The LIAISON® Legionella Urinary Ag assay: A novel high-throughput, fully automated dual-antigen detection method with improved sensitivity and expanded Legionella species and serogroup coverage

Background

Legionella pneumophila is a leading cause of Legionnaires’ disease, with Legionella pneumophila serogroup 1 (Lp1) being the most commonly detected strain. Current urinary antigen tests (UAT) primarily target Lp1, leading to underdiagnosis of non-Lp1 and other Legionella species. A broad-spectrum, fully automated UAT is needed to improve diagnostic accuracy and patient outcomes.

Methods

A novel chemiluminescence immunoassay-based UAT was developed targeting both Legionella peptidoglycan-associated lipoprotein (PAL) and soluble lipopolysaccharide antigen to enable broader detection. Monoclonal antibodies were generated against PAL and integrated into an automated immunoassay platform. The assay's analytical performance was evaluated using recombinant PAL antigens, urine samples spiked with Legionella strains, and clinical specimens.
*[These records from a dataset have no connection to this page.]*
-- ==== Sys2Proof/Machine/Flags.lean ====
section
/-! DEFINITION. Number formats (R48 to R53), exact results, rounding and the flags it raises (R56 to R60), and converts
(R61 to R66). An exact value is a sign and a rational number times a power of two. -/
namespace Sys2Proof.Machine

/-! ### Flags of VFLAGS (R59): NV DZ OF UF NX in bits [4:0] -/

abbrev Flags := BitVec 5
def fNV : Flags := 16
def fDZ : Flags := 8
def fOF : Flags := 4
def fUF : Flags := 2
def fNX : Flags := 1

/-! ### Formats (R48) -/

/-- A floating-point format: width of the exponent and of the fraction. `noInf` for E4M3 (R49). -/
structure Fmt where
  ew : Nat
  fw : Nat
  noInf : Bool := false
  deriving DecidableEq, Repr

def fp32 : Fmt := { ew := 8, fw := 23 }
def bf16 : Fmt := { ew := 8, fw := 7 }
def fp16 : Fmt := { ew := 5, fw := 10 }
def e4m3 : Fmt := { ew := 4, fw := 3, noInf := true }
def e5m2 : Fmt := { ew := 5, fw := 2 }

def Fmt.width (f : Fmt) : Nat := f.ew + f.fw + 1
def Fmt.bias (f : Fmt) : Nat := 2 ^ (f.ew - 1) - 1
/-- Exponent of the least significant bit of a subnormal. -/
def Fmt.qmin (f : Fmt) : Int := 1 - (f.bias : Int) - f.fw
/-- The code of the largest finite value, sign 0. -/
def Fmt.maxCode (f : Fmt) : Nat := if f.noInf then 2 ^ (f.ew + f.fw) - 2 else (2 ^ f.ew - 1) * 2 ^ f.fw - 1
/-- The code of +Inf. -/
def Fmt.infCode (f : Fmt) : Nat := (2 ^ f.ew - 1) * 2 ^ f.fw
/-- The canonical NaN (R48). -/
def Fmt.nanCode (f : Fmt) : Nat := if f.noInf then 2 ^ (f.ew + f.fw) - 1 else f.infCode + 2 ^ (f.fw - 1)
/-- A code with a sign. -/
def Fmt.signed (f : Fmt) (neg : Bool) (code : Nat) : Nat := if neg then 2 ^ (f.ew + f.fw) + code else code

/-- A value: NaN, an infinity, or a signed `m * 2 ^ e`, both zeros included. -/
inductive FV where
  | nan
  | inf (neg : Bool)
  | num (neg : Bool) (m : Nat) (e : Int)
  deriving DecidableEq, Repr

/-- The value of a code (R48, R49). -/
def Fmt.value (f : Fmt) (code : Nat) : FV :=
  let neg := decide (code / 2 ^ (f.ew + f.fw) % 2 = 1)
  let e := code / 2 ^ f.fw % 2 ^ f.ew
  let m := code % 2 ^ f.fw
  let top := e == 2 ^ f.ew - 1
  if f.noInf && top && m == 2 ^ f.fw - 1 then .nan
  else if !f.noInf && top then (if m = 0 then .inf neg else .nan)
  else if e = 0 then .num neg m f.qmin
  else .num neg (m + 2 ^ f.fw) ((e : Int) - 1 + f.qmin)

def FV.isNan : FV → Bool
  | .nan => true
  | _ => false

/-- A finite value is subnormal in the format. -/
def Fmt.subnormal (f : Fmt) (code : Nat) : Bool := code / 2 ^ f.fw % 2 ^ f.ew == 0 && code % 2 ^ f.fw != 0

/-- A subnormal operand reads as zero of the same sign (R58). -/
def Fmt.flush (f : Fmt) (code : Nat) : Nat := if f.subnormal code then code / 2 ^ f.fw * 2 ^ f.fw else code

/-! ### Rounding (R56) -/

/-- The rounding field. -/
inductive Rnd where
  | rne | rz | rd | ru
  deriving DecidableEq, Repr

def Rnd.of (b : BitVec 2) : Rnd := if b = 0 then .rne else if b = 1 then .rz else if b = 2 then .rd else .ru

/-- Does the magnitude round up, for floor `q` with remainder `r` of divisor `d`? -/
def Rnd.up (rm : Rnd) (neg : Bool) (q r d : Nat) : Bool :=
  match rm with
  | .rne => decide (d < 2 * r) || (2 * r == d && q % 2 == 1)
  | .rz => false
  | .rd => neg && r != 0
  | .ru => !neg && r != 0

/-- Round `n / d * 2 ^ s` to an integer magnitude; answers whether it was inexact. -/
def roundQuot (rm : Rnd) (neg : Bool) (n d : Nat) (s : Int) : Nat × Bool :=
  let n' := if 0 ≤ s then n * 2 ^ s.toNat else n
  let d' := if 0 ≤ s then d else d * 2 ^ (-s).toNat
  let q := n' / d'
  let r := n' % d'
  (if rm.up neg q r d' then q + 1 else q, r != 0)

/-- floor(log2(n / d)) for positive `n` and `d`. -/
def log2Quot (n d : Nat) : Int :=
  let k : Int := (Nat.log2 n : Int) - Nat.log2 d
  let ge := if 0 ≤ k then decide (d * 2 ^ k.toNat ≤ n) else decide (d ≤ n * 2 ^ (-k).toNat)
  if ge then k else k - 1

/-- What a result beyond the largest finite value delivers (R63). -/
def Fmt.overflow (f : Fmt) (rm : Rnd) (neg : Bool) : Nat :=
  let toInf := match rm with
    | .rne => true
    | .rz => false
    | .rd => neg
    | .ru => !neg
  f.signed neg (if toInf then f.infCode else f.maxCode)

/-- Whether an overflow under R63 would deliver an infinity. -/
def overflowsToInf (rm : Rnd) (neg : Bool) : Bool :=
  match rm with
  | .rne => true
  | .rz => false
  | .rd => neg
  | .ru => !neg

/-- Round the exact `n / d * 2 ^ e` once into a format: the code and the flags (R56, R57, R60, R63). -/
def Fmt.roundRat (f : Fmt) (rm : Rnd) (neg : Bool) (n d : Nat) (e : Int) : Nat × Flags :=
  if n = 0 then (f.signed neg 0, 0)
  else
    let lg := log2Quot n d + e
    let q := max f.qmin (lg - f.fw)
    let (k, inexact) := roundQuot rm neg n d (e - q)
    let tiny := decide (lg < f.qmin + f.fw)
    let (k, q) := if k = 2 ^ (f.fw + 1) then (2 ^ f.fw, q + 1) else (k, q)
    let code := if k < 2 ^ f.fw then k else (q - f.qmin).toNat * 2 ^ f.fw + k
    if f.maxCode < code then (f.overflow rm neg, fOF ||| fNX)
    else (f.signed neg code, if inexact then (if tiny then fUF ||| fNX else fNX) else 0)

/-- A value that is subnormal before rounding in a 16-bit or narrower arithmetic result is a zero (R58). -/
def Fmt.roundFlush (f : Fmt) (rm : Rnd) (neg : Bool) (m : Nat) (e : Int) : Nat × Flags :=
  if m ≠ 0 ∧ (Nat.log2 m : Int) + e < f.qmin + f.fw then (f.signed neg 0, fUF ||| fNX) else f.roundRat rm neg m 1 e

/-- Deliver the value of an arithmetic operation; `nv` marks an invalid operation. -/
def Fmt.deliver (f : Fmt) (rm : Rnd) (x : FV × Bool) : Nat × Flags :=
  match x with
  | (.nan, nv) => (f.nanCode, if nv then fNV else 0)
  | (.inf neg, _) => (f.signed neg f.infCode, 0)
  | (.num neg m e, _) => if f.width ≤ 16 then f.roundFlush rm neg m e else f.roundRat rm neg m 1 e

/-! ### Exact operations; the second component is an invalid operation (R60) -/

/-- The sum of two finite values as a signed integer at an exponent. -/
def signedAt (neg : Bool) (m : Nat) (sh : Nat) : Int := if neg then -((m * 2 ^ sh : Nat) : Int) else ((m * 2 ^ sh : Nat) : Int)

/-- a + b (R56): the sign of an exact zero is that of both terms when they are zeros of one sign, else + except under RD. -/
def addExact (rm : Rnd) (a b : FV) : FV × Bool :=
  match a, b with
  | .nan, _ => (.nan, false)
  | _, .nan => (.nan, false)
  | .inf x, .inf y => if x = y then (.inf x, false) else (.nan, true)
  | .inf x, _ => (.inf x, false)
  | _, .inf y => (.inf y, false)
  | .num x m e, .num y n f =>
    let lo := min e f
    let t := signedAt x m (e - lo).toNat + signedAt y n (f - lo).toNat
    if t = 0 then (if m = 0 && n = 0 && x == y then (.num x 0 lo, false) else (.num (rm == .rd) 0 lo, false))
    else (.num (decide (t < 0)) t.natAbs lo, false)

def FV.negate : FV → FV
  | .nan => .nan
  | .inf x => .inf !x
  | .num x m e => .num (!x) m e

/-- a × b. -/
def mulExact (a b : FV) : FV × Bool :=
  match a, b with
  | .nan, _ => (.nan, false)
  | _, .nan => (.nan, false)
  | .inf x, .inf y => (.inf (x != y), false)
  | .inf x, .num y n _ => if n = 0 then (.nan, true) else (.inf (x != y), false)
  | .num x m _, .inf y => if m = 0 then (.nan, true) else (.inf (x != y), false)
  | .num x m e, .num y n f => (.num (x != y) (m * n) (e + f), false)

/-- a × b + c; a NaN comes before every other condition (R60). -/
def fmaExact (rm : Rnd) (a b c : FV) : FV × Bool :=
  if a.isNan || b.isNan || c.isNan then (.nan, false)
  else match mulExact a b with
    | (.nan, nv) => (.nan, nv)
    | (p, _) => addExact rm p c

/-- a < b for values that are not NaN; with `zeros`, −0 counts below +0. -/
def FV.lt (zeros : Bool) (a b : FV) : Bool :=
  match a, b with
  | .nan, _ => false
  | _, .nan => false
  | .inf x, .inf y => x && !y
  | .inf x, .num _ _ _ => x
  | .num _ _ _, .inf y => !y
  | .num x m e, .num y n f =>
    let lo := min e f
    if m = 0 && n = 0 then zeros && x && !y
    else decide (signedAt x m (e - lo).toNat < signedAt y n (f - lo).toNat)

def Fmt.add (f : Fmt) (rm : Rnd) (a b : Nat) : Nat × Flags := f.deliver rm (addExact rm (f.value a) (f.value b))
def Fmt.mul (f : Fmt) (rm : Rnd) (a b : Nat) : Nat × Flags := f.deliver rm (mulExact (f.value a) (f.value b))
def Fmt.fma (f : Fmt) (rm : Rnd) (a b c : Nat) : Nat × Flags :=
  f.deliver rm (fmaExact rm (f.value a) (f.value b) (f.value c))

/-- An FP32 sum, 32 bits in and out. -/
def fadd32 (rm : Rnd) (a b : BitVec 32) : BitVec 32 × Flags :=
  let r := fp32.add rm a.toNat b.toNat
  (BitVec.ofNat 32 r.1, r.2)
def fmul32 (rm : Rnd) (a b : BitVec 32) : BitVec 32 × Flags :=
  let r := fp32.mul rm a.toNat b.toNat
  (BitVec.ofNat 32 r.1, r.2)

/-! ### Converts (R61 to R66) -/

/-- Round a value into a format by R61 to R64. -/
def Fmt.convert (f : Fmt) (rm : Rnd) (sat : Bool) (v : FV) : Nat × Flags :=
  match v with
  | .nan => (f.nanCode, 0)
  | .inf neg =>
    if f.noInf then (if sat then (f.signed neg f.maxCode, fNX) else (f.nanCode, fNV)) else (f.signed neg f.infCode, 0)
  | .num neg m e =>
    let r := f.roundRat rm neg m 1 e
    if f.noInf && r.2 &&& fOF != 0 && overflowsToInf rm neg then
      (if sat then (f.signed neg f.maxCode, r.2) else (f.nanCode, r.2))
    else r

/-- Range of an integer type. -/
def intMin (n : Nat) (signed : Bool) : Int := if signed then -((2 ^ (n - 1) : Nat) : Int) else 0
def intMax (n : Nat) (signed : Bool) : Int := if signed then ((2 ^ (n - 1) : Nat) : Int) - 1 else ((2 ^ n : Nat) : Int) - 1

/-- Float to integer of `n` bits (R65). -/
def toIntConvert (rm : Rnd) (n : Nat) (signed : Bool) (v : FV) : Nat × Flags :=
  match v with
  | .nan => (0, fNV)
  | .inf neg => (lowBits n (if neg then intMin n signed else intMax n signed), fNV)
  | .num neg m e =>
    let (k, inexact) := roundQuot rm neg m 1 e
    let t : Int := if neg then -(k : Int) else k
    if t < intMin n signed then (lowBits n (intMin n signed), fNV)
    else if intMax n signed < t then (lowBits n (intMax n signed), fNV)
    else (lowBits n t, if inexact then fNX else 0)

/-- An exact integer as a value; zero is +0. -/
def intFV (t : Int) : FV := .num (decide (t < 0)) t.natAbs 0

/-- The two terms of a PT2 code (R52), times 64. -/
def pt2Int (code : Nat) : Int :=
  let term := fun (v : Nat) =>
    let e := v % 8
    let t : Int := if e = 7 then 0 else ((2 ^ (6 - e) : Nat) : Int)
    if v / 8 % 2 = 1 then -t else t
  term (code / 16) + term (code % 16)

/-- The value of a PT2 code; an exact zero is +0. -/
def pt2FV (code : Nat) : FV :=
  let t := pt2Int code
  .num (decide (t < 0)) t.natAbs (-6)

/-! ### Types of vector instructions (R177) -/

/-- Width in bits of a type. -/
def tyWidth (ty : BitVec 4) : Nat :=
  match ty.toNat with
  | 0 | 4 | 11 | 12 | 13 => 8
  | 1 | 5 | 9 | 10 => 16
  | 3 | 7 => 64
  | _ => 32

/-- Floating-point format of a type. -/
def tyFmt (ty : BitVec 4) : Option Fmt :=
  match ty.toNat with
  | 8 => some fp32
  | 9 => some bf16
  | 10 => some fp16
  | 11 => some e4m3
  | 12 => some e5m2
  | _ => none

/-- The exact integer of an element. -/
def tyIntVal (ty : BitVec 4) (n : Nat) : Int := if tySigned ty then sextNat (tyWidth ty) n else (n % 2 ^ tyWidth ty : Nat)

/-- A value of a source type, exactly. -/
def tyFV (ty : BitVec 4) (n : Nat) : FV :=
  match tyFmt ty with
  | some f => f.value n
  | none => if ty = 13 then pt2FV n else intFV (tyIntVal ty n)

/-- Convert an element from one type to another (R61 to R66, R255); `sat` is that of R64 or of an integer narrowing. -/
def tyConvert (sty ty : BitVec 4) (rm : Rnd) (sat isat : Bool) (n : Nat) : Nat × Flags :=
  match tyFmt ty with
  | some f => f.convert rm sat (tyFV sty n)
  | none =>
    if tyInt sty then
      let t := tyIntVal sty n
      let t := if isat then max (intMin (tyWidth ty) (tySigned ty)) (min (intMax (tyWidth ty) (tySigned ty)) t) else t
      (lowBits (tyWidth ty) t, 0)
    else toIntConvert rm (tyWidth ty) (tySigned ty) (tyFV sty n)

end Sys2Proof.Machine
end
Sensitivity, specificity, cross-reactivity, interference, and precision were assessed.

Results

The LIAISON® Legionella Urinary Ag assay demonstrated a 97.5 % positive agreement and 100 % negative agreement with the Binax™ UAT in detecting Legionella infections. Importantly, the new test also identified multiple non-Lp1 Legionella species, which the comparator assay failed to detect. The assay showed low imprecision, no cross-reactivity or interference.

Conclusions

The LIAISON® Legionella Urinary Ag Assay, a fully automated chemiluminescence-based UAT, provides highly sensitive and specific detection of Legionella infections, including non-Lp1 strains, addressing a major limitation of existing diagnostics. This assay has the potential to improve early detection, guide targeted antibiotic therapy, and enhance public health surveillance of Legionnaires’ disease.